The Embassy of India in Kyiv has been over the past few days advising students and other Indians living in Ukraine to leave in view of Russia's military build-up around the country. Nearly 4,000 of 20,000 Indians living in the East European country did leave. But a large number of students were hesitant as air-fares were very high and the academic institutions did not confirm if they could continue to take classes online even after returning to India.
As Ukraine closed its airspace in the wake of the invasion by Russia, all commercial flights from Kyiv and other places in the country were cancelled. An Air India aircraft was on its way to Kyiv to bring home the students and other Indians, but it had to return without landing at its destination. A large number of students, who were at the airport to board the Air India aircraft and other commercial flights, got stranded and many of them turned up at the Embassy of India in Kyiv.

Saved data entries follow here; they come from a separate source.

-- ==== Sys2Proof/Tests/Slice0.lean ====
section
/-! SUPPORT. Tests of the model. Expected values are those of spec/95_test_vectors.md (its row is named in each comment) or worked by
hand from the cited rule; none is the model's own answer. The last part shows, for every statement of Obligations.lean that has
hypotheses, a state and operands that meet them. -/

namespace Sys2Proof.Tests

open Sys2Proof.Machine

/-! ## Ill-formed terms are refused -/

/-- `SYS 0E0` would be `CLS` (R83). -/
theorem test_sys_0E0_ill_formed : (Instr.sys 0x0E0#12).wellFormed = false := by decide

/-- `SYS 0EE` would be `RET` (R83). -/
theorem test_sys_0EE_ill_formed : (Instr.sys 0x0EE#12).wellFormed = false := by decide

/-- `00E1` is `SYS 0E1` (95_test_vectors.md 2.1). -/
theorem test_sys_0E1_well_formed : (Instr.sys 0x0E1#12).wellFormed = true := by decide

/-! ## One word of every row, bit by bit from its encoding in R84 -/

theorem test_decode_cls : decode [0b0000_0000#8, 0b1110_0000#8] = .ok (.cls, []) := by decide
theorem test_decode_ret : decode [0b0000_0000#8, 0b1110_1110#8] = .ok (.ret, []) := by decide
theorem test_decode_sys : decode [0b0000_1111#8, 0b1111_1111#8] = .ok (.sys 0xFFF#12, []) := by decide
theorem test_decode_jp : decode [0b0001_1010#8, 0b1011_1100#8] = .ok (.jp 0xABC#12, []) := by decide
theorem test_decode_call : decode [0b0010_0010#8, 0b0000_1010#8] = .ok (.call 0x20A#12, []) := by decide
theorem test_decode_seImm : decode [0b0011_1111#8, 0b0000_0001#8] = .ok (.seImm 0xF#4 0x01#8, []) := by decide
theorem test_decode_sneImm : decode [0b0100_0010#8, 0b0001_0001#8] = .ok (.sneImm 2#4 0x11#8, []) := by decide
theorem test_decode_seReg : decode [0b0101_0001#8, 0b0010_0000#8] = .ok (.seReg 1#4 2#4, []) := by decide
theorem test_decode_ldImm : decode [0b0110_1010#8, 0b0010_1011#8] = .ok (.ldImm 0xA#4 0x2B#8, []) := by decide
theorem test_decode_addImm : decode [0b0111_0011#8, 0b0001_0000#8] = .ok (.addImm 3#4 0x10#8, []) := by decide
theorem test_decode_ldReg : decode [0b1000_0011#8, 0b0101_0000#8] = .ok (.ldReg 3#4 5#4, []) := by decide
theorem test_decode_orReg : decode [0b1000_0011#8, 0b0101_0001#8] = .ok (.orReg 3#4 5#4, []) := by decide
theorem test_decode_andReg : decode [0b1000_0011#8, 0b0101_0010#8] = .ok (.andReg 3#4 5#4, []) := by decide
theorem test_decode_xorReg : decode [0b1000_1010#8, 0b1011_0011#8] = .ok (.xorReg 0xA#4 0xB#4, []) := by decide
theorem test_decode_addReg : decode [0b1000_0011#8, 0b0101_0100#8] = .ok (.addReg 3#4 5#4, []) := by decide
theorem test_decode_subReg : decode [0b1000_0011#8, 0b0101_0101#8] = .ok (.subReg 3#4 5#4, []) := by decide
theorem test_decode_shr : decode [0b1000_0010#8, 0b1010_0110#8] = .ok (.shr 2#4 0xA#4, []) := by decide
theorem test_decode_subn : decode [0b1000_0011#8, 0b0101_0111#8] = .ok (.subn 3#4 5#4, []) := by decide
theorem test_decode_shl : decode [0b1000_1010#8, 0b1011_1110#8] = .ok (.shl 0xA#4 0xB#4, []) := by decide
theorem test_decode_sneReg : decode [0b1001_0001#8, 0b0010_0000#8] = .ok (.sneReg 1#4 2#4, []) := by decide
theorem test_decode_ldI : decode [0b1010_0010#8, 0b1111_0000#8] = .ok (.ldI 0x2F0#12, []) := by decide
theorem test_decode_jpV0 : decode [0b1011_0011#8, 0b0000_0000#8] = .ok (.jpV0 0x300#12, []) := by decide
theorem test_decode_rnd : decode [0b1100_0101#8, 0b0000_1111#8] = .ok (.rnd 5#4 0x0F#8, []) := by decide
theorem test_decode_drw : decode [0b1101_0101#8, 0b1010_0011#8] = .ok (.drw 5#4 0xA#4 3#4, []) := by decide
theorem test_decode_skp : decode [0b1110_0001#8, 0b1001_1110#8] = .ok (.skp 1#4, []) := by decide
theorem test_decode_sknp : decode [0b1110_0011#8, 0b1010_0001#8] = .ok (.sknp 3#4, []) := by decide
theorem test_decode_ldVxDt : decode [0b1111_0100#8, 0b0000_0111#8] = .ok (.ldVxDt 4#4, []) := by decide
theorem test_decode_ldVxK : decode [0b1111_1111#8, 0b0000_1010#8] = .ok (.ldVxK 0xF#4, []) := by decide
theorem test_decode_ldDtVx : decode [0b1111_0100#8, 0b0001_0101#8] = .ok (.ldDtVx 4#4, []) := by decide
theorem test_decode_ldStVx : decode [0b1111_0100#8, 0b0001_1000#8] = .ok (.ldStVx 4#4, []) := by decide
theorem test_decode_addI : decode [0b1111_0011#8, 0b0001_1110#8] = .ok (.addI 3#4, []) := by decide
theorem test_decode_ldF : decode [0b1111_0001#8, 0b0010_1001#8] = .ok (.ldF 1#4, []) := by decide
theorem test_decode_ldB : decode [0b1111_0000#8, 0b0011_0011#8] = .ok (.ldB 0#4, []) := by decide
theorem test_decode_storeRegs : decode [0b1111_0101#8, 0b0101_0101#8] = .ok (.storeRegs 5#4, []) := by decide
theorem test_decode_loadRegs : decode [0b1111_0010#8, 0b0110_0101#8] = .ok (.loadRegs 2#4, []) := by decide
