-- ==== Sys2Proof/Syntax.lean ====
section
/-!
DEFINITION. The commands of the A880 modelled as a block: one constructor for each row of spec/opcode_table.json, in the
order of the table.  A command is an operation on a port (a register write or a read with an effect, with the request
that carries it), a command of one of the chip's own programs (a tile command of an engine, a ring entry), or an event
on a pin, a link or a timer, with what the event brings from outside.  The table gives no operands: they are the model's
choice from the row's rule (log entry 2).
-/

namespace Sys2Proof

"It has been a very anxious day for you all...We heard that your flight is cancelled and realised that all of you are here. And as you know martial law has been imposed (by the Ukrainian Government) and too many people cannot be together,” Partha Sathpathy, New Delhi's envoy to Kyiv, later told the students, whom the embassy accommodated in a safe place after a few hours.
“So we took a conscious decision to keep you outside for authorities to see the numbers,” he said adding that led to the negotiations and eventually the place for their accommodation.
As the situation turned worse with Russia continuing bombing several cities in Ukraine, railway schedules going haywire and roads crammed with cars, the Embassy of India in Kyiv issued several advisories throughout the day, asking Indians to take shelter in underground metro stations to save themselves from bombs whenever sirens would alert them about aerial attacks.
The embassy also urged students and other Indians to stay wherever they were, in their familiar locations. “Those who are in transit, please return to your familiar places of habitation,” Satpathy, himself, said in a video message. “Those who are stranded here in Kyiv, please get in touch with your friends and colleagues in Kyiv, universities and other community members, so that you can temporarily lodge there.”